La précieuse existence humaine

Il s’agit d’abord d’entrer dans l’intelligence de ce que nous sommes aujourd’hui : cette situation extraordinaire qu’est la précieuse existence humaine et d’en mesurer la portée. En effet, l’existence humaine, d’une façon générale, est l’aboutissement de toute une évolution, de toute la phylogenèse des espèces ; sauf découvertes d’extra-terrestres plus avancés, nous sommes au sommet humain de l’évolution : homo sapiens sapiens. Ce que nous sommes aujourd’hui est aussi le résultat de tout ce qu’ont fait nos ancêtres, nous avons reçu cet héritage inouï qu’est celui de l’humanité.

Nous sommes sains, nous avons cette capacité de compréhension qui nous a amenés à cette possibilité, l’éveil qui est peut-être le troisième pas de l’évolution. Il y a l’homo sapiens sapiens — nous y sommes — et il est possible de présenter l’éveil comme le “trois fois sapiens” : sapiens sapiens sapiens. Nous avons à la fois l’intelligence de la connaissance et la possibilité de nous libérer de ce qui nous asservit et nous a servi — tout cela est très général — mais qui plus est, nous avons aussi rencontré la transmission d’une voie d’éveil ! Et cela n’est pas quelque chose de banal : non seulement nous avons l’existence humaine, saine, qualifiée, mais aussi la possibilité de nous relier à une tradition d’éveil, à un cheminement spirituel qui est la voie du Bouddha. Parmi les existences humaines, il y en a qui sont simplement banales, se passant dans une indifférence vulgaire ; d’autres sont même mises au service d’activités nuisibles ; et il y a la précieuse existence humaine, qui est le support pour la pratique d’une voie spirituelle, d’un cheminement d’éveil.
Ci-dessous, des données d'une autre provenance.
/-! ### Reception -/

/-- R144, R149: a chunk is received, and R35 holds again. -/
theorem Inv.rxParse_total_inv {s : State} (h : Inv s) (bs : List Byte) : ∃ t, rxParse bs s = .next t ∧ Inv t := by
  obtain ⟨t, ht⟩ := h.rxParse_total bs
  exact ⟨t, ht, keptByPorts_inv.parse h ht⟩

/-- Settles O27: one byte is the invariant of the loop of R130, and a frame is a chunk of its bytes. -/
theorem receptionIsTotal : Obligations.ReceptionIsTotal := fun _ h =>
  ⟨h.rxByte_total, h.rxParse_total_inv, fun _ _ _ => h.rxParse_total_inv _,
    fun _ _ _ _ _ _ => h.rxParse_total_inv _⟩

/-- Settles O26: the bound of R168 is above the measure that each round of the loop decreases. -/
theorem replayIsReception : Obligations.ReplayIsReception := fun q s _ hfuel =>
  drain_eq_rxParse q s ((rank_lt_loopFuel (setQueue q s)).trans_le hfuel)

/-- Settles O30: a chunk is received byte by byte, so it can be cut anywhere. -/
theorem chunkingInvariance : Obligations.ChunkingInvariance := rxParse_append

/-- R144: receiving bytes in order is a left fold over the results. -/
theorem foldl_andThen_rxByte (bs : List Byte) (r : Result) :
    bs.foldl (fun r b => andThen r (rxByte b)) r = andThen r (rxParse bs) := by
  induction bs generalizing r with
  | nil => cases r <;> rfl
  | cons b bs ih =>
    rw [List.foldl_cons, ih, andThen_assoc]
    rfl

/-- Settles O29: the fold that starts with the state itself. -/
theorem parseIsFoldOfBytes : Obligations.ParseIsFoldOfBytes := fun bs s =>
  (foldl_andThen_rxByte bs (.next s)).symm

/-- R38: the decoder's reset goes to `S0`. -/
theorem resetParser_eq_atS0 (s : State) : resetParser s = atS0 s := rfl

/-- Settles O21: both operations are `resetParser`, which does not read what it clears. -/
theorem resetOperationsGoToS0 : Obligations.ResetOperationsGoToS0 := fun s =>
  ⟨congrArg Host.Outcome.next (resetParser_eq_atS0 s), congrArg Host.Outcome.next (resetParser_eq_atS0 s), rfl⟩

/-! ### One received byte -/

/-- R130, R131: a byte in SearchFlag. -/
theorem rxByte_of_searchFlag {s : State} (hst : s.state = .searchFlag) (b : Byte) :
    rxByte b s = .next (searchArm b (setQueue [] s)) := by
  have hc : consume b (setQueue [] s) = .next (searchArm b (setQueue [] s)) := by
    simp only [consume, setQueue_state, hst]
  have hqueue : (searchArm b (setQueue [] s)).queue = [] := by
    obtain ⟨-, e⟩ | ⟨-, -, e⟩ | ⟨-, -, e⟩ := searchArm_cases b (setQueue [] s) <;> rw [e] <;> rfl
  exact rxByte_of_consume hc hqueue

/-- R130, R132: a byte in CollectHeader before the tenth. -/
theorem rxByte_storeHeader {s : State} (hst : s.state = .collectHeader) (h : s.headerFilled.toNat < 9)
    (b : Byte) : rxByte b s = .next (storeHeader b (setQueue [] s)) := by
  refine rxByte_of_consume ?_ rfl
  simp only [consume, setQueue_state, hst]
  exact headerArm_store h

/-- R130, R132: the tenth byte of a header. `HDRCHK` puts nothing into the queue. -/
theorem rxByte_hdrchk {s : State} (hst : s.state = .collectHeader) (h : s.headerFilled.toNat = 9) (b : Byte) :
    rxByte b s = hdrchk (storeHeader b (setQueue [] s)) := by
  obtain ⟨t, ht⟩ := hdrchk_total (storeHeader b (setQueue [] s))
  rw [ht]
  refine rxByte_of_consume ?_ (hdrchk_queue ht).1
  simp only [consume, setQueue_state, hst]
  exact (headerArm_last (s := setQueue [] s) h).trans ht

/-- R130, R134: a byte in CollectData before the last. -/
theorem rxByte_storePayload {s : State} (hst : s.state = .collectData)
    (h : s.receivedLen.toNat < s.cfg.payloadCap) (hl : s.receivedLen.toNat ≠ s.targetLen.toNat + 1) (b : Byte) :
    rxByte b s = .next (storePayload b (setQueue [] s)) := by
  refine rxByte_of_consume ?_ rfl
  simp only [consume, setQueue_state, hst]
  exact dataArm_store h hl

/-- R130, R134, R167: the last byte of a payload, and the reception of what `PAYCHK` puts into the queue. -/
theorem rxByte_paychk {s : State} (hst : s.state = .collectData)
    (h : s.receivedLen.toNat < s.cfg.payloadCap) (hl : s.receivedLen.toNat = s.targetLen.toNat + 1) (b : Byte) :
    rxByte b s = andThen (paychk (storePayload b (setQueue [] s))) fun t => rxParse t.queue (setQueue [] t) := by
  rw [rxByte_eq]
  simp only [consume, setQueue_state, hst]
  rw [dataArm_last (s := setQueue [] s) h hl]
  exact congrArg _ (funext fun t => drain_eq_rxParse t.queue t (rank_lt_loopFuel t))

/-- R131: the header buffer once the magic number is complete. -/
theorem read_primeHeader {s : State} (hw : s.headerBuf.wf = true) (i : Nat) :
    (primeHeader s).headerBuf.read i = if i < 4 then magic else hb s i := by
  refine (Memory.read_writeBytes hw).trans ?_
  by_cases hi : i < 4
  · rw [if_pos ⟨Nat.zero_le i, hi⟩, if_pos hi]
    interval_cases i <;> rfl
  · rw [if_neg fun h => hi h.2, if_neg hi]
    rfl

/-- Settles O23: the three outcomes of the SearchFlag arm. -/
theorem searchFlagByte : Obligations.SearchFlagByte := by
  intro b s hst _ hw
  have hbyte := rxByte_of_searchFlag hst b
  refine ⟨fun hb => hbyte.trans ?_, fun hb hlt => hbyte.trans ?_, fun hb h3 =>
    ⟨(primeHeader s).headerBuf, Memory.wf_writeBytes hw, read_primeHeader hw, hbyte.trans ?_⟩⟩
  · rw [searchArm, if_neg hb]
    rfl
  · rw [searchArm, if_pos hb, if_neg (by rw [setQueue_headerFilled]; omega), countMagic, u16_succ]
    rfl
  · rw [searchArm, if_pos hb, if_pos (by rw [setQueue_headerFilled, h3]; rfl)]
    rfl

/-- Settles O24: the byte is stored, and the tenth one is followed by `HDRCHK`. -/
theorem collectHeaderByte : Obligations.CollectHeaderByte := by
  intro b s hst hle hw
  refine ⟨s.headerBuf.write s.headerFilled.toNat b, Memory.wf_write hw,
    fun i => Memory.read_write s.headerBuf s.headerFilled.toNat i b 0 hw, fun hlt => ?_, fun h9 => ?_⟩
  · refine (rxByte_storeHeader hst hlt b).trans ?_
    rw [storeHeader, u16_succ]
    rfl
  · refine (rxByte_hdrchk hst (by rw [h9]; rfl) b).trans ?_
    rw [storeHeader, u16_succ, setQueue_headerFilled, h9]
    rfl

/-- Settles O25: the byte is stored, and the last one is followed by `PAYCHK` and the replay. -/
theorem collectDataByte : Obligations.CollectDataByte := by
  intro b s hst hle hfits hcap hw
  have hlt : s.receivedLen.toNat < s.cfg.payloadCap := by omega
  refine ⟨s.payload.write s.receivedLen.toNat b, Memory.wf_write hw,
    fun i => Memory.read_write s.payload s.receivedLen.toNat i b 0 hw, fun hmore => ?_, fun hlast => ?_⟩
  · refine (rxByte_storePayload hst hlt hmore.ne b).trans ?_
    rw [storePayload, u16_succ]
    rfl
  · refine (rxByte_paychk hst hlt hlast b).trans ?_
    rw [storePayload, u16_succ]
    rfl

/-! ### HDRCHK, PAYCHK and DISPATCH -/

/-- R133, R141: the second outcome of `HDRCHK`. -/
theorem hdrchk_of_empty {s : State} (h : windowReceived s = windowComputed s) (h0 : windowLength s = 0) :
    hdrchk s = .next (resetParser (emit (.dispatch (hb s 4) (hb s 5) 0 []) (takeCommand s))) := by
  rw [hdrchk, if_pos (by simp [hdrOk, h]), if_pos h0, dispatchCommand_empty (s := takeCommand s) h0]
  rfl
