-- ==== Sys2Proof/Machine/Ops.lean ====
section
/-! DEFINITION. The operations the meanings share: the accumulators as a tuple, start_block (R108), appending a byte to BUF
(R132, R133, R85), the acceptance of a command (R130), raising a usage error, which is the machine's one exception (R162), and
the Reset event (R190). A usage error has no return: "There is no return instruction" (R165). -/

namespace Sys2Proof.Machine

/-- What a meaning answers. -/
abbrev Outcome := Host.Outcome State Fault Refusal

/-- (A, B, C, D). -/
def State.quad (s : State) : Quad := ⟨s.A, s.B, s.C, s.D⟩

/-- (AA, BB, CC, DD). -/
def State.savedQuad (s : State) : Quad := ⟨s.AA, s.BB, s.CC, s.DD⟩

/-- (A, B, C, D) <- w. -/
def State.withQuad (s : State) (w : Quad) : State := { s with A := w.a, B := w.b, C := w.c, D := w.d }

/-- start_block: AA..DD <- A..D, T <- 0, SEQ <- OP (R108). -/
def startBlock (s : State) : State :=
  { s with AA := s.A, BB := s.B, CC := s.C, DD := s.D, T := 0, SEQ := .op }

/-- MemWrite(CNT, 1, v), then CNT <- 0 and start_block if CNT was 63, else CNT <- CNT + 1. UPDATE, FINAL and PADZ share it
(R132, R133, R85). -/
def appendByte (v : Byte) (s : State) : State :=
  let stored := memWrite s.BUF s.CNT 1 v.toNat
  if s.CNT = 63 then startBlock { s with BUF := stored, CNT := 0 }
  else { s with BUF := stored, CNT := s.CNT + 1 }

/-- A command's effect happens only in a ready state; in a busy state the command is not accepted and has no effect (R130,
D17). -/
def accept (s effect : State) : Outcome :=
  .next (if s.SEQ = .ready then effect else s)

/-- A micro-step's effect happens only where the sequencer has that micro-step next; elsewhere the engine has no such
transition and the model changes nothing (R135; DESIGN CHOICE, assumption log, entry 8). -/
def whenSelected (selected : Bool) (effect s : State) : Outcome :=
  .next (if selected then effect else s)

/-- raise UsageError(code) (R162): the first cause is kept, ERR is set, nothing else changes. EVERERR is the model's own
record. -/
def raiseUsageError (code : Cause) (s : State) : State :=
  { s with ERRCODE := if s.ERR then s.ERRCODE else code, ERR := true, EVERERR := true }

/-- The Reset event (R190): PHASE, SEQ, FIN, LAST, ERR and ERRCODE take the values of R27; A..D, AA..DD, CNT, LEN and T take
free values, each from a fresh draw; BUF counts as unwritten. What the host drives next and the model's own records stay.
DESIGN CHOICE, unsafe (assumption log, entries 2 and 21): the draws depend on DRAWS alone, so two instances with equal DRAWS hold equal
values in these registers after their Resets, where the spec leaves each instance's values open on its own (R172, R190, R5). -/
def resetEvent (s : State) : State where
  A := Config.freeWord s.DRAWS
  B := Config.freeWord (s.DRAWS + 1)
  C := Config.freeWord (s.DRAWS + 2)
  D := Config.freeWord (s.DRAWS + 3)
  AA := Config.freeWord (s.DRAWS + 4)
  BB := Config.freeWord (s.DRAWS + 5)
  CC := Config.freeWord (s.DRAWS + 6)
  DD := Config.freeWord (s.DRAWS + 7)
  BUF := []
  CNT := Config.freeIndex (s.DRAWS + 8)
  LEN := Config.freeLength (s.DRAWS + 9)
  PHASE := .idle
  SEQ := .ready
  T := Config.freeIndex (s.DRAWS + 10)
  FIN := false
  LAST := false
  ERR := false
  ERRCODE := .none
  PORT := s.PORT
  DRAWS := s.DRAWS + 11
  EVERERR := s.EVERERR

end Sys2Proof.Machine
end

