-- ==== Sys2Proof/Machine/Padding.lean ====
section
/-! DEFINITION. The meanings of the two padding micro-steps (R85, R86). -/

namespace Sys2Proof.Machine

/-- PADZ appends one zero byte; taken when SEQ = PAD and CNT is not 56 (R85). -/
def execPadz (s : State) : Outcome :=
  whenSelected (s.SEQ == .pad && s.CNT != 56) (appendByte 0x00 s) s

/-- PADL writes LEN as eight little-endian bytes at 56, and starts the last block; taken when SEQ = PAD and CNT = 56
(R86). -/
def execPadl (s : State) : Outcome :=
  whenSelected (s.SEQ == .pad && s.CNT == 56)
    (startBlock { s with BUF := memWrite s.BUF 56 8 s.LEN.toNat, CNT := 0, LAST := true }) s

end Sys2Proof.Machine
end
Il s’agit d’entrer dans la conscience de la valeur de cette situation extraordinaire, rare et difficile à obtenir parmi la totalité des vies possibles. La tradition présente la précieuse existence humaine comme aussi rare qu’une étoile diurne. Parmi la multitude incommensurable d’étoiles dans la voie lactée et tout le firmament, les étoiles visibles à l’œil nu sont comme les existences humaines, et la précieuse existence humaine est celle qui brille au firmament en plein jour. Situation tout à fait exceptionnelle ! qui, de surcroît, ne dure pas longtemps. Cela nous conduit à la deuxième de ces considérations, qui est l’impermanence, le caractère éphémère de cette existence.

L’impermanence et la mort

Cette opportunité de la précieuse existence humaine, nous pouvons la perdre d’un jour à l’autre. Des aléas de notre vie peuvent nous mettre dans toutes sortes de situations où nous n’aurions plus cette possibilité de suivre une voie spirituelle, où cela deviendrait extrêmement difficile, où nous pourrions même perdre complètement la vie humaine. L’impermanence, ou le caractère transitoire de toute existence, est donc cette seconde considération.

Plus nous nous exilons de la nature, plus nous perdons aussi le sens de l’impermanence. Plus nous sommes dans un monde mental et virtuel, plus il est facile de perdre la réalité de vue et d’oublier la réalité de l’impermanence. Pourtant, il est évident que tout change d’instant en instant : le cycle annuel, les saisons se succèdent — printemps, été, automne, hiver — , les jours et les nuits alternent, tout comme les rythmes circadiens. Le cycle de la naissance et de la mort, de l’apparition et de la disparition, est partout présent, depuis la réalité macro-physique jusqu’à la réalité micro-physique. A tous les échelons du réel, il n’est qu’un perpétuel et constant mouvement, incessant. Il n’y a rien qui soit stable, permanent.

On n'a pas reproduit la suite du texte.